On Friday, May 3, Dr. Esther Fride from Israel reviewed the molecular
biology of cannabinoids and how they work in the body. She explained how
cannabinoids and opioid pain medicine (like morphine) work together in a
synergistic fashion. New research shows there are at least three different
endogenous cannabinoids. One of these has been shown to be essential for
suckling in newborn rat pups. If the action of the cannabinoid is blocked
with an antagonist drug, the newborn pups do not suckle and thus die.
Therefore, not only is the internal cannabinoid system important for pain
control but it also regulates important appetite areas in the brain that are
essential for life in newborn mammals.
Later in the morning, Dr. David Bearman provided a historical review of
medical cannabis that has been used as medicine for thousands of years. Dr.

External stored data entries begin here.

-- ==== Sys2Proof/Laws/Calm.lean ====
section
/-! SUPPORT. Sys2Proof/Laws/Calm.lean: the operations that drive no switch on and arm no bank. -/
namespace Sys2Proof.Laws
set_option Elab.async false
set_option linter.unusedSimpArgs false
open Sys2Proof.Machine Sys2Proof.Safety

/-- No switch is driven on in `t` that is not in `s`; with `arm`, no bank is armed in `t` that is not in `s`. -/
structure Calm (arm : Bool) (s t : State) : Prop where
  on : ∀ (h : Fin 72) (side : Side), ((t.hb[h]).gate side).on = true → ((s.hb[h]).gate side).on = true
  armed : arm = true → ∀ b : Fin 8, (t.bank[b]).armed = true → (s.bank[b]).armed = true

theorem Calm.refl (arm : Bool) (s : State) : Calm arm s s := ⟨fun _ _ h => h, fun _ _ h => h⟩

theorem Calm.trans {arm : Bool} {s t u : State} (h : Calm arm s t) (h' : Calm arm t u) : Calm arm s u :=
  ⟨fun x d c => h.on x d (h'.on x d c), fun e b c => h.armed e b (h'.armed e b c)⟩

theorem calm_of_eq {arm : Bool} {s t : State} (h1 : t.hb = s.hb) (h2 : t.bank = s.bank) : Calm arm s t :=
  ⟨fun x d c => by rwa [h1] at c, fun _ b c => by rwa [h2] at c⟩

/-- Every part but the half-bridges and the banks. -/
def quiet : Parts :=
  { everything with
    fresh := true, rcd := true, store := true, lands := true, mem := true, recs := true, hb := false, bank := false }

theorem quiet_all (b : Blk) : b ∈ quiet.blks := by cases b <;> decide

theorem quiet_has (r : Reg) : quiet.Has r := has_all quiet_all r

theorem quiet_raise : MayRaise quiet := ⟨rfl, rfl, quiet_has _⟩

theorem quiet_record : MayRecord quiet := ⟨⟨quiet_raise, rfl, quiet_has _⟩, rfl, quiet_has _, quiet_has _⟩

theorem calm_of_forget {arm : Bool} {s₀ s t : State} (h : forget quiet t = forget quiet s) (h₀ : Calm arm s₀ s) :
    Calm arm s₀ t :=
  h₀.trans (calm_of_eq (by have := congrArg State.hb h; simpa [forget, quiet, everything] using this)
    (by have := congrArg State.bank h; simpa [forget, quiet, everything] using this))

theorem each_calm {arm : Bool} {α : Type} {s₀ s : State} {l : List α} {f : State → α → State}
    (h : ∀ u x, Calm arm s₀ u → Calm arm s₀ (f u x)) (h₀ : Calm arm s₀ s) : Calm arm s₀ (s.each l f) := by
  induction l generalizing s with
  | nil => exact h₀
  | cons x xs ih => exact ih (h s x h₀)

theorem modHb_calm {arm : Bool} {s₀ s : State} {h : Fin 72} {f : HalfB → HalfB}
    (hf : ∀ x, ((f x).hs.on = true → x.hs.on = true) ∧ ((f x).ls.on = true → x.ls.on = true)) (h₀ : Calm arm s₀ s) :
    Calm arm s₀ (s.modHb h f) := by
  refine h₀.trans ?_
  refine ⟨fun u d c => ?_, fun _ _ c => c⟩
  rw [modHb_get] at c
  split at c
  · rename_i e; subst e
    cases d
    · exact (hf _).2 c
    · exact (hf _).1 c
  · exact c

theorem modGate_calm {arm : Bool} {s₀ s : State} {h : Fin 72} {side : Side} {f : Gate → Gate}
    (hf : ∀ g, (f g).on = true → g.on = true) (h₀ : Calm arm s₀ s) : Calm arm s₀ (s.modGate h side f) := by
  unfold State.modGate
  refine modHb_calm (fun x => ?_) h₀
  cases side
  · exact ⟨id, hf _⟩
  · exact ⟨hf _, id⟩

theorem modBank_calm {arm : Bool} {s₀ s : State} {b : Fin 8} {f : Bank → Bank} (hf : ∀ k, (f k).armed = true → k.armed = true)
    (h₀ : Calm arm s₀ s) : Calm arm s₀ (s.modBank b f) := by
  refine h₀.trans ?_
  refine ⟨fun _ _ c => c, fun _ u c => ?_⟩
  rw [modBank_get] at c
  split at c
  · rename_i e; subst e; exact hf _ c
  · exact c

theorem modBank_any {s₀ s : State} {b : Fin 8} {f : Bank → Bank} (h₀ : Calm false s₀ s) : Calm false s₀ (s.modBank b f) :=
  ⟨h₀.on, fun h => absurd h (by decide)⟩

theorem Calm.weak {arm : Bool} {s t : State} (h : Calm arm s t) : Calm false s t := ⟨h.on, fun h => absurd h (by decide)⟩

theorem modConv_calm {arm : Bool} {s₀ s : State} {c : Fin 24} {f : Conv → Conv} (h₀ : Calm arm s₀ s) : Calm arm s₀ (s.modConv c f) :=
  modBank_calm (fun _ h => h) h₀

theorem modClk_calm {arm : Bool} {s₀ s : State} {f : Clk → Clk} (h₀ : Calm arm s₀ s) : Calm arm s₀ (s.modClk f) := ⟨h₀.on, h₀.armed⟩

theorem modLink_calm {arm : Bool} {s₀ s : State} {f : Link → Link} (h₀ : Calm arm s₀ s) : Calm arm s₀ (s.modLink f) := ⟨h₀.on, h₀.armed⟩

theorem modOps_calm {arm : Bool} {s₀ s : State} {f : Ops → Ops} (h₀ : Calm arm s₀ s) : Calm arm s₀ (s.modOps f) := ⟨h₀.on, h₀.armed⟩

theorem modRcd_calm {arm : Bool} {s₀ s : State} {f : Recorder → Recorder} (h₀ : Calm arm s₀ s) : Calm arm s₀ (s.modRcd f) := ⟨h₀.on, h₀.armed⟩

theorem modFus_calm {arm : Bool} {s₀ s : State} {f : Fusion → Fusion} (h₀ : Calm arm s₀ s) : Calm arm s₀ (s.modFus f) := ⟨h₀.on, h₀.armed⟩

theorem modSched_calm {arm : Bool} {s₀ s : State} {f : Sched → Sched} (h₀ : Calm arm s₀ s) : Calm arm s₀ (s.modSched f) := ⟨h₀.on, h₀.armed⟩

theorem modSol_calm {arm : Bool} {s₀ s : State} {f : Solver → Solver} (h₀ : Calm arm s₀ s) : Calm arm s₀ (s.modSol f) := ⟨h₀.on, h₀.armed⟩

theorem modImg_calm {arm : Bool} {s₀ s : State} {f : Img → Img} (h₀ : Calm arm s₀ s) : Calm arm s₀ (s.modImg f) := ⟨h₀.on, h₀.armed⟩

theorem modPwr_calm {arm : Bool} {s₀ s : State} {f : Pwr → Pwr} (h₀ : Calm arm s₀ s) : Calm arm s₀ (s.modPwr f) := ⟨h₀.on, h₀.armed⟩

theorem modStore_calm {arm : Bool} {s₀ s : State} {f : Store → Store} (h₀ : Calm arm s₀ s) : Calm arm s₀ (s.modStore f) := ⟨h₀.on, h₀.armed⟩

theorem modPair_calm {arm : Bool} {s₀ s : State} {f : Pair → Pair} (h₀ : Calm arm s₀ s) : Calm arm s₀ (s.modPair f) := ⟨h₀.on, h₀.armed⟩

theorem modSafe_calm {arm : Bool} {s₀ s : State} {f : Safe → Safe} (h₀ : Calm arm s₀ s) : Calm arm s₀ (s.modSafe f) := ⟨h₀.on, h₀.armed⟩

theorem modLands_calm {arm : Bool} {s₀ s : State} {f : Lands → Lands} (h₀ : Calm arm s₀ s) : Calm arm s₀ (s.modLands f) := ⟨h₀.on, h₀.armed⟩

theorem strapped_calm {arm : Bool} {s₀ s : State} {x : Straps} (h₀ : Calm arm s₀ s) : Calm arm s₀ (s.strapped x) := ⟨h₀.on, h₀.armed⟩

theorem modCan_calm {arm : Bool} {s₀ s : State} {i : Fin 2} {f : Can → Can} (h₀ : Calm arm s₀ s) : Calm arm s₀ (s.modCan i f) :=
  ⟨h₀.on, h₀.armed⟩

theorem modTim_calm {arm : Bool} {s₀ s : State} {i : Fin 24} {f : Timer → Timer} (h₀ : Calm arm s₀ s) : Calm arm s₀ (s.modTim i f) :=
  ⟨h₀.on, h₀.armed⟩

theorem modAx_calm {arm : Bool} {s₀ s : State} {i : Fin 24} {f : Axis → Axis} (h₀ : Calm arm s₀ s) : Calm arm s₀ (s.modAx i f) :=
  ⟨h₀.on, h₀.armed⟩

theorem modSlot_calm {arm : Bool} {s₀ s : State} {i : Fin 8} {f : OpSlot → OpSlot} (h₀ : Calm arm s₀ s) : Calm arm s₀ (s.modSlot i f) :=
  ⟨h₀.on, h₀.armed⟩

theorem modRow_calm {arm : Bool} {s₀ s : State} {i : Fin 24} {f : SolRow → SolRow} (h₀ : Calm arm s₀ s) : Calm arm s₀ (s.modRow i f) :=
  ⟨h₀.on, h₀.armed⟩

Rick Musty reviewed the studies that showed pain relief with cannabinoids in
patients with multiple sclerosis. Dr. Juan Sanchez-Ramos talked about how
cannabinoids might help some persons with movement disorders such as
Dr. Donald Abrams discussed his odyssey of having to spend years trying to
study cannabis in persons with AIDS/HIV. The federal government blocked his
study on the possible benefit of cannabis until he changed his study around
to look for the bad effects rather than the good effects of cannabis. In
spite of this federal stonewalling that lasted for years, Dr. Abrams finally
completed a study and published it last year showing that smoking cannabis
has no negative effect on the immune system of persons with AIDS and
actually helps patients improve appetite and gain weight. He is looking
forward to more clinical studies to include using cannabis for pain
management in persons with prostate cancer and breast cancer whose cancer
has spread to the bones.
Dr. Stuart Rosenblum, the director of the Legacy Emanuel Pain Clinic in
Portland, reviewed clinical case studies from Oregonians who are
participating in the Oregon Medical Marijuana Act (OMMA) and who volunteered
to fill out questionnaires and pain diaries. Dr. Rosenblum reported,
“Patient comments emphasize efficacy and functional improvement”. Dr. Wenner
from Hawaii also discussed positive clinical experience with more than 250
patients in Hawaii.
At lunch, Oregon State Health Officer, Dr. Grant Higginson, discussed The
Oregon Medical Marijuana Act—Three Years of Experience. He reported there
are currently some 3003 patients and 628 doctors participating in the OMMA.
The average age of the patients is 46 years old and most are men. The most
common reason for using cannabis in Oregon is to control pain.
In the afternoon, the editor of Journal of Cannabis Therapeutics, Dr. Ethan
Russo, and other researchers discussed a study in which they looked at the
effects of cannabis on four patients who have been using cannabis daily for
many years under the now-discontinued federal Investigational New Drug (IND)
trials. Three of the four patients attended the conference and told their
stories. One of the patients has smoked 10 joints (7 to 9 grams of cannabis)
daily for 31 years and the other two have used cannabis medically for nearly
as long. Sadly, George Bush (the elder) shut the program down to new
applicants in 1992 because there were “too many applicants”. Dr. Russo’s
conclusion is that cannabis works for pain, spasms, and reducing eye
pressure while the major risk is some inflammation of the airways. No
evidence of liver damage, kidney damage, brain damage, or malignancy has
been found. The authors strongly encouraged our federal government to
re-open the IND program for sick and dying persons.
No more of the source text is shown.